District information
- Closed: 2013

= Ypsilanti Public School District =

School district in Michigan, United States

The Ypsilanti Public School District was a public school district in Ypsilanti Township, Michigan, and serving Ypsilanti and portions of Ypsilanti and Superior townships. Its State of Michigan School District code was 81020. It merged with Willow Run Community Schools and formed Ypsilanti Community Schools in 2013.

==History==
In the 1940s officials from the federal government of the United States asked the Ypsilanti City School District to annex the Willow Run area, which included the Spencer School District. A referendum was held for voters in the Spencer School District, and Spencer voters rejected the measure on a 3-1 basis despite messages of support for the merger from the Spencer school district parent-teacher organization (PTA) and other area leaders. The Spencer district changed its name to the Willow Run district.
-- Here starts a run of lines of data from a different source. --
/-! ### `acquireCore` -/

@[simp] theorem State.acquireCore_agenda (s : State) (core : Nat) : (s.acquireCore core).agenda = s.agenda := rfl
@[simp] theorem State.acquireCore_issue (s : State) (core : Nat) : (s.acquireCore core).issue = s.issue := rfl
@[simp] theorem State.acquireCore_ptime (s : State) (core : Nat) : (s.acquireCore core).ptime = s.ptime := rfl
@[simp] theorem State.acquireCore_clock (s : State) (core : Nat) : (s.acquireCore core).clock = s.clock := rfl
@[simp] theorem State.acquireCore_free (s : State) (core : Nat) : (s.acquireCore core).free = s.free := rfl
@[simp] theorem State.acquireCore_nextId (s : State) (core : Nat) : (s.acquireCore core).nextId = s.nextId := rfl
@[simp] theorem State.acquireCore_mem (s : State) (core : Nat) : (s.acquireCore core).mem = s.mem := rfl
@[simp] theorem State.acquireCore_fw (s : State) (core : Nat) : (s.acquireCore core).fw = s.fw := rfl
@[simp] theorem State.acquireCore_threads (s : State) (core : Nat) : (s.acquireCore core).threads = s.threads := rfl
@[simp] theorem State.acquireCore_groups (s : State) (core : Nat) : (s.acquireCore core).groups = s.groups := rfl
@[simp] theorem State.acquireCore_insts (s : State) (core : Nat) : (s.acquireCore core).insts = s.insts := rfl
@[simp] theorem State.acquireCore_subs (s : State) (core : Nat) : (s.acquireCore core).subs = s.subs := rfl
@[simp] theorem State.acquireCore_recorded (s : State) (core : Nat) : (s.acquireCore core).recorded = s.recorded := rfl
@[simp] theorem State.acquireCore_flocks (s : State) (core : Nat) : (s.acquireCore core).flocks = s.flocks := rfl
@[simp] theorem State.acquireCore_herds (s : State) (core : Nat) : (s.acquireCore core).herds = s.herds := rfl
@[simp] theorem State.acquireCore_kernels (s : State) (core : Nat) : (s.acquireCore core).kernels = s.kernels := rfl
@[simp] theorem State.acquireCore_ctxs (s : State) (core : Nat) : (s.acquireCore core).ctxs = s.ctxs := rfl
@[simp] theorem State.acquireCore_cores (s : State) (core : Nat) : (s.acquireCore core).cores = s.cores := rfl
@[simp] theorem State.acquireCore_l1 (s : State) (core : Nat) : (s.acquireCore core).l1 = s.l1.filter fun l => !(l.core = core && l.st ≠ .own) := rfl
@[simp] theorem State.acquireCore_tlb (s : State) (core : Nat) : (s.acquireCore core).tlb = s.tlb := rfl
@[simp] theorem State.acquireCore_reqs (s : State) (core : Nat) : (s.acquireCore core).reqs = s.reqs := rfl
@[simp] theorem State.acquireCore_dir (s : State) (core : Nat) : (s.acquireCore core).dir = s.dir := rfl
@[simp] theorem State.acquireCore_persist (s : State) (core : Nat) : (s.acquireCore core).persist = s.persist := rfl
@[simp] theorem State.acquireCore_refusals (s : State) (core : Nat) : (s.acquireCore core).refusals = s.refusals := rfl
@[simp] theorem State.acquireCore_msgs (s : State) (core : Nat) : (s.acquireCore core).msgs = s.msgs := rfl
@[simp] theorem State.acquireCore_grains (s : State) (core : Nat) : (s.acquireCore core).grains = s.grains := rfl
@[simp] theorem State.acquireCore_mons (s : State) (core : Nat) : (s.acquireCore core).mons = s.mons := rfl
@[simp] theorem State.acquireCore_proxy (s : State) (core : Nat) : (s.acquireCore core).proxy = s.proxy := rfl
@[simp] theorem State.acquireCore_mirrors (s : State) (core : Nat) : (s.acquireCore core).mirrors = s.mirrors := rfl
@[simp] theorem State.acquireCore_ops (s : State) (core : Nat) : (s.acquireCore core).ops = s.ops := rfl
@[simp] theorem State.acquireCore_tileOrder (s : State) (core : Nat) : (s.acquireCore core).tileOrder = s.tileOrder := rfl
@[simp] theorem State.acquireCore_holds (s : State) (core : Nat) : (s.acquireCore core).holds = s.holds := rfl
@[simp] theorem State.acquireCore_ftu (s : State) (core : Nat) : (s.acquireCore core).ftu = s.ftu := rfl
@[simp] theorem State.acquireCore_fq (s : State) (core : Nat) : (s.acquireCore core).fq = s.fq := rfl
@[simp] theorem State.acquireCore_bounce (s : State) (core : Nat) : (s.acquireCore core).bounce = s.bounce := rfl
@[simp] theorem State.acquireCore_frames (s : State) (core : Nat) : (s.acquireCore core).frames = s.frames := rfl
@[simp] theorem State.acquireCore_sdns (s : State) (core : Nat) : (s.acquireCore core).sdns = s.sdns := rfl
@[simp] theorem State.acquireCore_calls (s : State) (core : Nat) : (s.acquireCore core).calls = s.calls := rfl
@[simp] theorem State.acquireCore_callSeq (s : State) (core : Nat) : (s.acquireCore core).callSeq = s.callSeq := rfl
@[simp] theorem State.acquireCore_sched (s : State) (core : Nat) : (s.acquireCore core).sched = s.sched := rfl
@[simp] theorem State.acquireCore_rot (s : State) (core : Nat) : (s.acquireCore core).rot = s.rot := rfl
@[simp] theorem State.acquireCore_qlast (s : State) (core : Nat) : (s.acquireCore core).qlast = s.qlast := rfl
@[simp] theorem State.acquireCore_lnchq (s : State) (core : Nat) : (s.acquireCore core).lnchq = s.lnchq := rfl
@[simp] theorem State.acquireCore_qerr (s : State) (core : Nat) : (s.acquireCore core).qerr = s.qerr := rfl
@[simp] theorem State.acquireCore_qeff (s : State) (core : Nat) : (s.acquireCore core).qeff = s.qeff := rfl
@[simp] theorem State.acquireCore_cpls (s : State) (core : Nat) : (s.acquireCore core).cpls = s.cpls := rfl
@[simp] theorem State.acquireCore_fab (s : State) (core : Nat) : (s.acquireCore core).fab = s.fab := rfl
@[simp] theorem State.acquireCore_recs (s : State) (core : Nat) : (s.acquireCore core).recs = s.recs := rfl
@[simp] theorem State.acquireCore_ckpts (s : State) (core : Nat) : (s.acquireCore core).ckpts = s.ckpts := rfl
@[simp] theorem State.acquireCore_replays (s : State) (core : Nat) : (s.acquireCore core).replays = s.replays := rfl
@[simp] theorem State.acquireCore_ev (s : State) (core : Nat) : (s.acquireCore core).ev = s.ev := rfl
@[simp] theorem State.acquireCore_trig (s : State) (core : Nat) : (s.acquireCore core).trig = s.trig := rfl
@[simp] theorem State.acquireCore_pw (s : State) (core : Nat) : (s.acquireCore core).pw = s.pw := rfl
@[simp] theorem State.acquireCore_plat (s : State) (core : Nat) : (s.acquireCore core).plat = s.plat := rfl

/-! ### `enset` -/

@[simp] theorem State.enset_agenda (s : State) (gid : Nat) (m : Mask) : (s.enset gid m).agenda = s.agenda := rfl
@[simp] theorem State.enset_issue (s : State) (gid : Nat) (m : Mask) : (s.enset gid m).issue = s.issue := rfl
@[simp] theorem State.enset_ptime (s : State) (gid : Nat) (m : Mask) : (s.enset gid m).ptime = s.ptime := rfl
@[simp] theorem State.enset_clock (s : State) (gid : Nat) (m : Mask) : (s.enset gid m).clock = s.clock := rfl
@[simp] theorem State.enset_free (s : State) (gid : Nat) (m : Mask) : (s.enset gid m).free = s.free := rfl
@[simp] theorem State.enset_nextId (s : State) (gid : Nat) (m : Mask) : (s.enset gid m).nextId = s.nextId := rfl
@[simp] theorem State.enset_mem (s : State) (gid : Nat) (m : Mask) : (s.enset gid m).mem = s.mem := rfl
@[simp] theorem State.enset_fw (s : State) (gid : Nat) (m : Mask) : (s.enset gid m).fw = s.fw := rfl
@[simp] theorem State.enset_threads (s : State) (gid : Nat) (m : Mask) : (s.enset gid m).threads = s.threads := rfl
@[simp] theorem State.enset_insts (s : State) (gid : Nat) (m : Mask) : (s.enset gid m).insts = s.insts := rfl
@[simp] theorem State.enset_subs (s : State) (gid : Nat) (m : Mask) : (s.enset gid m).subs = s.subs := rfl
@[simp] theorem State.enset_recorded (s : State) (gid : Nat) (m : Mask) : (s.enset gid m).recorded = s.recorded := rfl
@[simp] theorem State.enset_flocks (s : State) (gid : Nat) (m : Mask) : (s.enset gid m).flocks = s.flocks := rfl
@[simp] theorem State.enset_herds (s : State) (gid : Nat) (m : Mask) : (s.enset gid m).herds = s.herds := rfl
@[simp] theorem State.enset_kernels (s : State) (gid : Nat) (m : Mask) : (s.enset gid m).kernels = s.kernels := rfl
@[simp] theorem State.enset_ctxs (s : State) (gid : Nat) (m : Mask) : (s.enset gid m).ctxs = s.ctxs := rfl
@[simp] theorem State.enset_cores (s : State) (gid : Nat) (m : Mask) : (s.enset gid m).cores = s.cores := rfl
@[simp] theorem State.enset_l1 (s : State) (gid : Nat) (m : Mask) : (s.enset gid m).l1 = s.l1 := rfl
@[simp] theorem State.enset_tlb (s : State) (gid : Nat) (m : Mask) : (s.enset gid m).tlb = s.tlb := rfl
@[simp] theorem State.enset_reqs (s : State) (gid : Nat) (m : Mask) : (s.enset gid m).reqs = s.reqs := rfl
@[simp] theorem State.enset_dir (s : State) (gid : Nat) (m : Mask) : (s.enset gid m).dir = s.dir := rfl
@[simp] theorem State.enset_persist (s : State) (gid : Nat) (m : Mask) : (s.enset gid m).persist = s.persist := rfl
@[simp] theorem State.enset_refusals (s : State) (gid : Nat) (m : Mask) : (s.enset gid m).refusals = s.refusals := rfl
@[simp] theorem State.enset_msgs (s : State) (gid : Nat) (m : Mask) : (s.enset gid m).msgs = s.msgs := rfl
@[simp] theorem State.enset_grains (s : State) (gid : Nat) (m : Mask) : (s.enset gid m).grains = s.grains := rfl
@[simp] theorem State.enset_mons (s : State) (gid : Nat) (m : Mask) : (s.enset gid m).mons = s.mons := rfl
@[simp] theorem State.enset_proxy (s : State) (gid : Nat) (m : Mask) : (s.enset gid m).proxy = s.proxy := rfl
@[simp] theorem State.enset_mirrors (s : State) (gid : Nat) (m : Mask) : (s.enset gid m).mirrors = s.mirrors := rfl
@[simp] theorem State.enset_ops (s : State) (gid : Nat) (m : Mask) : (s.enset gid m).ops = s.ops := rfl
@[simp] theorem State.enset_tileOrder (s : State) (gid : Nat) (m : Mask) : (s.enset gid m).tileOrder = s.tileOrder := rfl
@[simp] theorem State.enset_holds (s : State) (gid : Nat) (m : Mask) : (s.enset gid m).holds = s.holds := rfl
@[simp] theorem State.enset_ftu (s : State) (gid : Nat) (m : Mask) : (s.enset gid m).ftu = s.ftu := rfl
@[simp] theorem State.enset_fq (s : State) (gid : Nat) (m : Mask) : (s.enset gid m).fq = s.fq := rfl
@[simp] theorem State.enset_bounce (s : State) (gid : Nat) (m : Mask) : (s.enset gid m).bounce = s.bounce := rfl
@[simp] theorem State.enset_frames (s : State) (gid : Nat) (m : Mask) : (s.enset gid m).frames = s.frames := rfl
@[simp] theorem State.enset_sdns (s : State) (gid : Nat) (m : Mask) : (s.enset gid m).sdns = s.sdns := rfl
@[simp] theorem State.enset_calls (s : State) (gid : Nat) (m : Mask) : (s.enset gid m).calls = s.calls := rfl
@[simp] theorem State.enset_callSeq (s : State) (gid : Nat) (m : Mask) : (s.enset gid m).callSeq = s.callSeq := rfl
@[simp] theorem State.enset_sched (s : State) (gid : Nat) (m : Mask) : (s.enset gid m).sched = s.sched := rfl
@[simp] theorem State.enset_rot (s : State) (gid : Nat) (m : Mask) : (s.enset gid m).rot = s.rot := rfl
@[simp] theorem State.enset_qlast (s : State) (gid : Nat) (m : Mask) : (s.enset gid m).qlast = s.qlast := rfl
@[simp] theorem State.enset_lnchq (s : State) (gid : Nat) (m : Mask) : (s.enset gid m).lnchq = s.lnchq := rfl
@[simp] theorem State.enset_qerr (s : State) (gid : Nat) (m : Mask) : (s.enset gid m).qerr = s.qerr := rfl
@[simp] theorem State.enset_qeff (s : State) (gid : Nat) (m : Mask) : (s.enset gid m).qeff = s.qeff := rfl
@[simp] theorem State.enset_cpls (s : State) (gid : Nat) (m : Mask) : (s.enset gid m).cpls = s.cpls := rfl
@[simp] theorem State.enset_fab (s : State) (gid : Nat) (m : Mask) : (s.enset gid m).fab = s.fab := rfl
@[simp] theorem State.enset_recs (s : State) (gid : Nat) (m : Mask) : (s.enset gid m).recs = s.recs := rfl
@[simp] theorem State.enset_ckpts (s : State) (gid : Nat) (m : Mask) : (s.enset gid m).ckpts = s.ckpts := rfl
@[simp] theorem State.enset_replays (s : State) (gid : Nat) (m : Mask) : (s.enset gid m).replays = s.replays := rfl
@[simp] theorem State.enset_ev (s : State) (gid : Nat) (m : Mask) : (s.enset gid m).ev = s.ev := rfl
@[simp] theorem State.enset_trig (s : State) (gid : Nat) (m : Mask) : (s.enset gid m).trig = s.trig := rfl
@[simp] theorem State.enset_pw (s : State) (gid : Nat) (m : Mask) : (s.enset gid m).pw = s.pw := rfl
@[simp] theorem State.enset_plat (s : State) (gid : Nat) (m : Mask) : (s.enset gid m).plat = s.plat := rfl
As of the 2006–2007 school year, the Ypsilanti district used the four-tier system composed of Pre-K/K, 1–5, 6–8, and 9-12 Grade Levels that it has used since the 1993–1994 school year. Prior to that, the district used a system composed of Pre-K/K, 1–6, 7–9, and 10-12 Grade Levels since the transition of Perry to a Pre-K/K building.

On June 8, 2009, the YPS school board unanimously passed a resolution to "discuss options for the consideration and sharing of services" with the Lincoln School District, which had passed a similar resolution. Board members also left open the option of incorporating the Willow Run School District into the talks at a future date.

On November 6, 2012, voters in both the Ypsilanti and Willow Run School Districts voted to consolidate the two districts. The two districts became one unified district, Ypsilanti Community Schools, on July 1, 2013. A unified school board, appointed by the Washtenaw Intermediate School District Board of Education, was formed to oversee the transition.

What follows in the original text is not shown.